In February 2018, Naza Corp sold a 56% stake in its Naza Automotive Manufacturing plant in Gurun, Kedah, to France’s Groupe PSA (now known as Stellantis after a merger with Fiat Chrysler Automobiles) for an undisclosed sum. Last November, Stellantis acquired the remaining stake in the plant, which would indicate that Naza Corp is flush with cash. There have been murmurs that the group is selling parcels of land as well.

If the acquisition of U Mobile’s assets does go through, Naza Communications will be joining the big league of telecommunications companies, as U Mobile is the fourth-largest telco after Maxis Bhd, Axiata Group Bhd, which wholly-owns Celcom Axiata Bhd, and Digi.Com Bhd. Celcom Axiata and Digi.Com are undergoing a merger slated for completion in the second half of the year, after the various approvals are obtained.

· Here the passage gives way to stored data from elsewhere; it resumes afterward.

-- ==== Sys2Proof/Machine/Lanes.lean ====
section
/-! DEFINITION. Lanes and calibration under live traffic (spec/05): the turns of the shadow slices, swaps at codeword
boundaries, and the sparing of slices. -/

namespace Sys2Proof.Machine

/-! ### Eligibility and scheduling (R129, R130) -/

/-- LANE_STATUS.ELIGIBLE (R129). -/
def Dev.laneEligible (d : Dev) (l : Nat) : Bool :=
  let p := d.lanePort l
  d.portUsed p && d.linkUp p && d.b1 .LANE_CTRL_ROTATE_EN l && d.b1 .SHADOW_CTRL_ROTATE_EN (l / 4) &&
  !d.b1 .LANE_STATUS_RX_LPI l && !d.winter

/-- How far a cluster's temperature is from a lane's last calibration, in 1/16 °C. -/
def Dev.tempOff (d : Dev) (l : Nat) : Nat := (d.clusterTemp (l / 4) - signed 16 (d.f1 .LANE_CAL_TEMP l)).natAbs

/-- An eligible lane that SHADOW_TEMP_DELTA advances. -/
def Dev.laneAdvanced (d : Dev) (l : Nat) : Bool :=
  d.laneEligible l && decide (16 * d.f1 .SHADOW_TEMP_DELTA (l / 4) ≤ d.tempOff l)

/-- The advanced lane of a cluster with the largest difference, the lowest on a tie. -/
def Dev.advancedLane (d : Dev) (c : Nat) : Option Nat :=
  (List.range 4).foldl (fun (b : Option Nat) g =>
    if d.laneAdvanced (4 * c + g) then
      match b with
      | none => some g
      | some h => if d.tempOff (4 * c + h) < d.tempOff (4 * c + g) then some g else b
    else b) none

/-- The target of the next turn: an advanced lane, else the next eligible lane after the previous target (R130). -/
def Dev.nextTarget (d : Dev) (c : Nat) : Option (Nat × Bool) :=
  match d.advancedLane c with
  | some g => some (g, true)
  | none =>
    let first := match (d.turn c).prev with
      | some g => g + 1
      | none => 0
    (((List.range 4).map (fun i => (first + i) % 4)).find? (fun g => d.laneEligible (4 * c + g))).map (·, false)

/-- A turn begins on the next target: the tap attaches and the phase becomes ADAPT; the limits of this turn are those
in force now (R128, Table 5-5).  With no eligible lane the next start instant is SHADOW_INTERVAL later. -/
def Dev.startTurn (d : Dev) (c : Nat) : Dev :=
  let t := d.turn c
  match d.nextTarget c with
  | none => d.setTurn c { t with startAt := some d.now }
  | some (g, adv) =>
    let l := 4 * c + g
    let d1 := d.setTurn c { t with
      prev := some g, startAt := some d.now, phaseAt := d.now, deferred := 0, kind := 0
      log2 := d.f1 .LANE_VERIFY_SYMBOLS_LOG2 l, limit := d.f1 .LANE_VERIFY_LIMIT l
      adaptMax := d.f1 .SHADOW_ADAPT_MAX c }
    let d2 := ((d1.set1 .SHADOW_STATUS_TARGET c g).set1 .SHADOW_STATUS_PHASE c 1).set1 .SHADOW_STATUS_RETRY c 0
    ((d2.set1 .SHADOW_STATUS_ADVANCED c (b2n adv)).set1 .LANE_STATUS_TAPPED l 1).satInc .SHADOW_TURNS c 0 1

/-- SHADOW_TURN_START (R130): a start instant, or an advanced lane waiting at the end of a turn. -/
def execShadowTurnStart (c : Cluster) (s : State) : Host.Outcome State Fault Refusal :=
  s.run fun d =>
    let due := (d.turn c).startAt.all (fun t => decide (t + d.f1 .SHADOW_INTERVAL c * tMs ≤ d.now))
    if d.f1 .SHADOW_STATUS_PHASE c = 0 ∧ (due ∨ (d.advancedLane c).isSome) then d.startTurn c else d

/-- A write of SHADOW_CTRL: TURN_NOW starts a turn if the phase is IDLE, CLR_CNT clears the two counters, and a clear
ROTATE_EN stops the cluster once its turn has ended (Table 5-1, R130, R142). -/
def Dev.writeShadowCtrl (d : Dev) (c : Nat) (turnNow clr rotate : Bool) : Dev :=
  let d1 := d.set1 .SHADOW_CTRL_ROTATE_EN c (b2n rotate)
  let d2 := if clr then (d1.set1 .SHADOW_TURNS c 0).set1 .SHADOW_FAILS c 0 else d1
  let d3 := if !rotate ∧ d2.f1 .SHADOW_STATUS_PHASE c = 0 then d2.set1 .SHADOW_STATUS_PHASE c 4 else d2
  if turnNow ∧ d3.f1 .SHADOW_STATUS_PHASE c = 0 ∧ (d3.nextTarget c).isSome then d3.startTurn c else d3

/-- SHADOW_TURN_NOW (R130): a master writes TURN_NOW, leaving ROTATE_EN as it is. -/
def execShadowTurnNow (m : Master) (c : Cluster) (s : State) : Host.Outcome State Fault Refusal :=
  s.run fun d => d.onWrite m .SHADOW_CTRL c 0 fun d =>
    d.writeShadowCtrl c true false (d.b1 .SHADOW_CTRL_ROTATE_EN c)

/-! ### Adaptation and verification (R128 to R135) -/

/-- SHADOW_ADAPT_DONE (R128, R131): adaptation converges within its bound, and VERIFY begins. -/
def execShadowAdaptDone (c : Cluster) (s : State) : Host.Outcome State Fault Refusal :=
  s.run fun d =>
    let t := d.turn c
    if d.f1 .SHADOW_STATUS_PHASE c = 1 ∧ t.kind ≠ 3 ∧ d.now < t.phaseAt + t.adaptMax * tMs then
      (d.setTurn c { t with phaseAt := d.now }).set1 .SHADOW_STATUS_PHASE c 2
    else d

/-- SHADOW_ADAPT_TIMEOUT (R128): ADAPT reaches SHADOW_ADAPT_MAX, and the turn is abandoned. -/
def execShadowAdaptTimeout (c : Cluster) (s : State) : Host.Outcome State Fault Refusal :=
  s.run fun d =>
    let t := d.turn c
    if d.f1 .SHADOW_STATUS_PHASE c = 1 ∧ t.phaseAt + t.adaptMax * tMs ≤ d.now then d.abandonTurn c 3 else d

/-- Symbol rate of a mode in kilobaud (Table 5-3). -/
def symbolRate : Nat → Nat
  | 1 => 53125000 | 2 => 53125000 | 3 => 53125000 | 4 => 26562500 | 5 => 25781250 | 6 => 10312500 | _ => 1250000

/-- Ticks in which a lane of a mode carries 2^n symbols. -/
def verifyTicks (mode n : Nat) : Nat := 2 ^ n * 400000 / symbolRate mode

/-- The cluster's spare is consumed on group lane `g`: the retired slice and the cause stand in SHADOW_RETIRED, the event
is recorded, and the device moves to AUTUMN (R139 to R141). -/
def Dev.consumeSpare (d : Dev) (c g slice cause : Nat) (ev : EvCode) : Dev :=
  let d1 := ((d.set1 .SHADOW_RETIRED_SLICE c slice).set1 .SHADOW_RETIRED_LANE c g).set1 .SHADOW_RETIRED_CAUSE c cause
  let d2 := (d1.set1 .SHADOW_STATUS_SPARE_USED c 1).setBit .HLT_SUM_LANE 0 c true
  let d3 := d2.record ev 3 c (payloadOf [(1, c), (1, 4 * c + g), (1, slice), (1, cause)])
  (d3.raise (256 + c)).autumn .HLT_AUTUMN_CAUSE_SPARE ev

/-- An undecided turn (Table 5-2): the third in a row on a lane is recorded. -/
def Dev.undecided (d : Dev) (c m cm cs : Nat) : Dev :=
  let t := d.turn c
  let g := d.f1 .SHADOW_STATUS_TARGET c
  let l := 4 * c + g
  let n := Map.get 0 t.undecided g + 1
  let d1 := (d.setTurn c { t with undecided := Map.set 0 t.undecided g (n % 3) }).satInc .LANE_UNDECIDED l 0 1
  let d2 := if n = 3 then (d1.record .LANE_VERIFY_UNDECIDED 2 l
    (payloadOf [(1, l), (4, m), (4, cm), (4, cs)])).raise (128 + l) else d1
  d2.detach c

/-- The lane's run of undecided turns ends. -/
def Dev.decided (d : Dev) (c : Nat) : Dev :=
  let t := d.turn c
  d.setTurn c { t with undecided := Map.set 0 t.undecided (d.f1 .SHADOW_STATUS_TARGET c) 0 }

/-- Mismatches, and those charged to the serving slice and to the shadow: to both where both or neither are in the wrong
(R132). -/
def chargeOf (x : VerifySeen) : Nat × Nat × Nat :=
  (x.serving + x.shadow + x.both + x.unknown, x.serving + x.both + x.unknown, x.shadow + x.both + x.unknown)

/-- SHADOW_VERIFY_END (R132, R133): VERIFY ends.  `a` is the latency of the new slice against the serving one by the
alignment shift, `own` the adaptive part that the new slice reports of itself, in 1/64 ns (R135).  A turn that retries is
not decided yet, and an R139 swap consumes the spare only at its boundary (R138). -/
def execShadowVerifyEnd (c : Cluster) (seen : VerifySeen) (a own : Int) (s : State) : Host.Outcome State Fault Refusal :=
  s.run fun d =>
    let t := d.turn c
    let g := d.f1 .SHADOW_STATUS_TARGET c
    let l := 4 * c.val + g
    let k := chargeOf seen
    let m := k.1
    let cm := k.2.1
    let cs := k.2.2
    let b := d.factoryLatency (d.f1 .SHADOW_STATUS_SLICE c) l + own - d.laneLatency l
    if d.f1 .SHADOW_STATUS_PHASE c ≠ 2 ∨ d.now < t.phaseAt + verifyTicks (d.portMode (d.lanePort l)) t.log2 then d
    else
      let d1 := d.set1 .LANE_LAST_MISMATCH l (min m (2 ^ 32 - 1))
      let d2 := if 4 * cm ≤ cs then d1.satInc .SHADOW_FAILS c 0 1 else d1
      let swap (d : Dev) (kind : Nat) : Dev :=
        let t := d.turn c
        (d.setTurn c { t with phaseAt := d.now, kind := kind, latency := own, deferred := 0 }).set1
          .SHADOW_STATUS_PHASE c 3
      if 3200 < (a - b).natAbs * 1000 ∨ 256 < a.natAbs ∨ 256 < b.natAbs then d2.undecided c m cm cs
      else if m < t.limit then swap (d2.decided c) 0
      else if 4 * cs ≤ cm then
        swap (d2.decided c) 1
      else if 4 * cm ≤ cs then
        if !d2.b1 .SHADOW_STATUS_RETRY c then
          let t := d2.turn c
          ((d2.setTurn c { t with phaseAt := d.now }).set1 .SHADOW_STATUS_PHASE c 1).set1 .SHADOW_STATUS_RETRY c 1
        else
          (((d2.decided c).consumeSpare c g (d.f1 .SHADOW_STATUS_SLICE c) 2 .SHADOW_SLICE_RETIRED).detach c).set1
            .SHADOW_STATUS_SLICE c 7
      else d2.undecided c m cm cs

/-! ### Swaps (R134 to R136) -/

/-- LANE_SWAP (R134, R135): a swap boundary.  While a codeword at the boundary is uncorrectable, or the lane receives
low-power idle, the swap is deferred; else the shadow serves the lane from the boundary on and the time-stamp
correction changes with it.  The displaced slice takes the shadow role, or is retired (R139). -/
def execLaneSwap (c : Cluster) (uncorrectable : Bool) (s : State) : Host.Outcome State Fault Refusal :=
  s.run fun d =>
    let t := d.turn c
    let g := d.f1 .SHADOW_STATUS_TARGET c
    let l := 4 * c.val + g
    if d.f1 .SHADOW_STATUS_PHASE c ≠ 3 ∨ 1000 ≤ t.deferred then d
    else if uncorrectable ∨ d.b1 .LANE_STATUS_RX_LPI l then d.setTurn c { t with deferred := t.deferred + 1 }
    else
      let old := d.f1 .LANE_STATUS_SLICE l
      let d0 := (d.setTurn c { t with adapt := Map.set 0 t.adapt g t.latency }).set1 .LANE_STATUS_SLICE l (d.f1 .SHADOW_STATUS_SLICE c)
      let d1 := ((d0.satInc .LANE_SWAPS l 0 1).calibrated l).adaptRx l
      if t.kind = 1 then
        (((d1.consumeSpare c g old 1 .LANE_SLICE_RETIRED).detach c).set1 .LANE_STATUS_PERMANENT l 1).set1 .SHADOW_STATUS_SLICE c 7
      else (d1.detach c).set1 .SHADOW_STATUS_SLICE c old

/-- SWAP_DEFER_EXHAUSTED (R134): 1,000 boundaries have been deferred, and the turn is abandoned. -/
def execSwapDeferExhausted (c : Cluster) (s : State) : Host.Outcome State Fault Refusal :=
  s.run fun d =>
    if d.f1 .SHADOW_STATUS_PHASE c = 3 ∧ 1000 ≤ (d.turn c).deferred then d.abandonTurn c 4 else d

/-! ### Slice faults (R25, R141) -/

/-- A slice fault beyond the cluster's spare isolates the region (R25, R27, R141). -/
def Dev.exhaustCluster (d : Dev) (c l : Nat) : Dev :=
  let d1 := ((d.set1 .LANE_STATUS_ISOLATED l 1).setBit .HLT_SUM_UNIT_REGION_UNIT 0 (c / 8) true).record .LANE_CLUSTER_EXHAUSTED
    0 0 (payloadOf [])
  (d1.raise (256 + c)).isolateRegion (c / 8) EvCode.LANE_CLUSTER_EXHAUSTED.code

/-- One faulty slice of a cluster is isolated: the shadow is retired as R140 says, or, standing in for a slice already, is
beyond the spares (R25); a serving slice is replaced by the shadow while the spare is unused, its link down until the new
slice has lock; else the region is isolated.  A turn in progress on another lane then ends with neither LANE_ABANDONED nor
its event (DESIGN CHOICE, log 49: Table 5-5 has no row for it).  A slice whose replacement is under way stays isolated. -/
def Dev.isolateSlice (d : Dev) (c sl : Nat) : Dev :=
  let serves := (List.range 4).find? (fun g => d.f1 .LANE_STATUS_SLICE (4 * c + g) == sl)
  let replacing := decide (d.f1 .SHADOW_STATUS_PHASE c = 1 ∧ (d.turn c).kind = 3)
  if replacing ∧ d.f1 .SHADOW_RETIRED_SLICE c = sl then d
  else if d.f1 .SHADOW_STATUS_SLICE c = sl ∧ d.b1 .SHADOW_STATUS_SPARE_USED c then
    if replacing then d.exhaustCluster c (d.turnLane c) else d
  else if d.f1 .SHADOW_STATUS_SLICE c = sl then
    (((d.consumeSpare c (d.f1 .SHADOW_STATUS_TARGET c) sl 2 .SHADOW_SLICE_RETIRED).detach c).set1 .SHADOW_STATUS_SLICE c 7).setBit
      .HLT_SUM_UNIT_REGION_UNIT 0 (c / 8) true
  else match serves with
    | none => d
    | some g =>
      let l := 4 * c + g
      let down (d : Dev) : Dev := (d.set1 .LANE_STATUS_CDR_LOCK l 0).linkDown (d.lanePort l) .pcsLock d.flapHold
      if d.b1 .SHADOW_STATUS_SPARE_USED c then d.exhaustCluster c l
      else
        let d1 := ((down d).detach c).setBit .HLT_SUM_UNIT_REGION_UNIT 0 (c / 8) true
        let t := d1.turn c
        let d2 := d1.setTurn c { t with prev := some g, phaseAt := d.now, kind := 3, deferred := 0 }
        let d3 := ((d2.set1 .SHADOW_STATUS_TARGET c g).set1 .SHADOW_STATUS_PHASE c 1).set1 .LANE_STATUS_TAPPED l 1
        d3.consumeSpare c g sl 3 .SHADOW_SLICE_RETIRED

/-- SLICE_FAULT_ISOLATE (R141): the slices of a cluster found faulty in one scan, the lowest first (R25). -/
def execSliceFaultIsolate (c : Cluster) (faulty : List (Fin 5)) (s : State) : Host.Outcome State Fault Refusal :=
  s.run fun d => (List.range 5).foldl (fun d sl => if faulty.any (fun x => x.val == sl) then d.isolateSlice c sl else d) d

/-- SHADOW_TAKEOVER_LOCK (R141): the shadow that replaces an isolated slice has lock and serves the lane; `own` is the
adaptive part of its latency, in 1/64 ns (R135). -/
def execShadowTakeoverLock (c : Cluster) (own : Int) (s : State) : Host.Outcome State Fault Refusal :=
  s.run fun d =>
    let t := d.turn c
    let l := d.turnLane c
    if d.f1 .SHADOW_STATUS_PHASE c ≠ 1 ∨ t.kind ≠ 3 then d
    else
      let d1 := (d.set1 .LANE_STATUS_SLICE l (d.f1 .SHADOW_STATUS_SLICE c)).set1 .LANE_STATUS_CDR_LOCK l 1
      ((d1.setTurn c { t with kind := 0, adapt := Map.set 0 t.adapt (l % 4) own }).detach c).set1 .SHADOW_STATUS_SLICE c 7

/-! ### Receive low-power idle (R121, R129) -/

/-- RX_LPI_CHANGE (R121): the receive side of a lane enters or leaves the partner's low-power idle.  With EEE_EN = 0 it
is treated as idle.  A turn in ADAPT or VERIFY on the lane is abandoned; a swap defers (Table 5-5). -/
def execRxLpiChange (l : Lane) (on : Bool) (s : State) : Host.Outcome State Fault Refusal :=
  s.run fun d =>
    let p := d.lanePort l
    let lpi := on && d.b1 .MAC_CTRL_EEE_EN p && d.b1 .MAC_EEE_STATUS_NEGOTIATED p
    let d1 := d.set1 .LANE_STATUS_RX_LPI l (b2n lpi)
    let was := d.b1 .MAC_STATUS_RX_LPI p
    let now := (List.range 128).any (fun k => d1.lanePort k == p && d1.b1 .LANE_STATUS_RX_LPI k)
    let d2 := d1.set1 .MAC_STATUS_RX_LPI p (b2n now)
    let d3 := if d2.portUsed p ∧ ((now ∧ !was) ∨ (on ∧ !lpi)) then d2.macCount .MAC_RX_LPI p else d2
    let c := l.val / 4
    let ph := d3.f1 .SHADOW_STATUS_PHASE c
    if lpi ∧ d3.turnLane c = l ∧ (ph = 1 ∨ ph = 2) then d3.abandonTurn c 1 else d3

end Sys2Proof.Machine
end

Checks on CTOS show that U Mobile’s major shareholders are Singapore-based Straits Mobile Investments Pte Ltd, a subsidiary of Singapore’s ST Telemedia Pte Ltd, controlling 48.26% shareholding; the Sultan of Johor, Sultan Ibrahim Sultan Iskandar, with a 22.31% stake; businessman Tan Sri Vincent Tan Chee Yioun, via U Telemedia Sdn Bhd, Singer (M) Sdn Bhd and Berjaya Infrastructure Sdn Bhd, with a 18.54% stake; Magnum Bhd (in which billionaire businessman Tan Sri Surin Upatkoon has a 36.71% stake), which controls 7.84%; Tan Sri Paul Koon Poh Keong of Press Metal Aluminium Holdings Bhd, with 2.35%; and Koperasi Angkatan Tentera Malaysia Bhd, with 0.71%.

According to earlier news reports, Koon and Koperasi Angkatan Tentera are new shareholders in U Mobile and likely to have acquired their stakes from Tan.

It is also noteworthy that Tan’s daughter Chryseis is married to SM Faliq SM Nasimuddin, who is a director and shareholder of Naza Communications and the youngest son of the founder of the Naza group, the late Tan Sri SM Nasimuddin SM Amin, who passed away in May 2008.

Tan knows and understands the telecommunications and related industries, having been an early investor in Digi in the mid-1990s but sold out in 1998 during the Asian financial crisis. He still has a 50.44% stake in REDtone Digital Bhd (formerly known as REDtone International Bhd), a publicly traded telecommunications service provider, in which he bought a substantial stake in early 2008.

In August 2020, speculation was rife that U Mobile’s shares would be floated on Bursa Malaysia and it would undergo an initial public offering (IPO) at year end. It was known that the telco had appointed CIMB Investment Bank Bhd as its adviser for the flotation exercise and was targeting a valuation of RM10 billion to RM11 billion. Plans for an IPO, however, seem to have been shelved.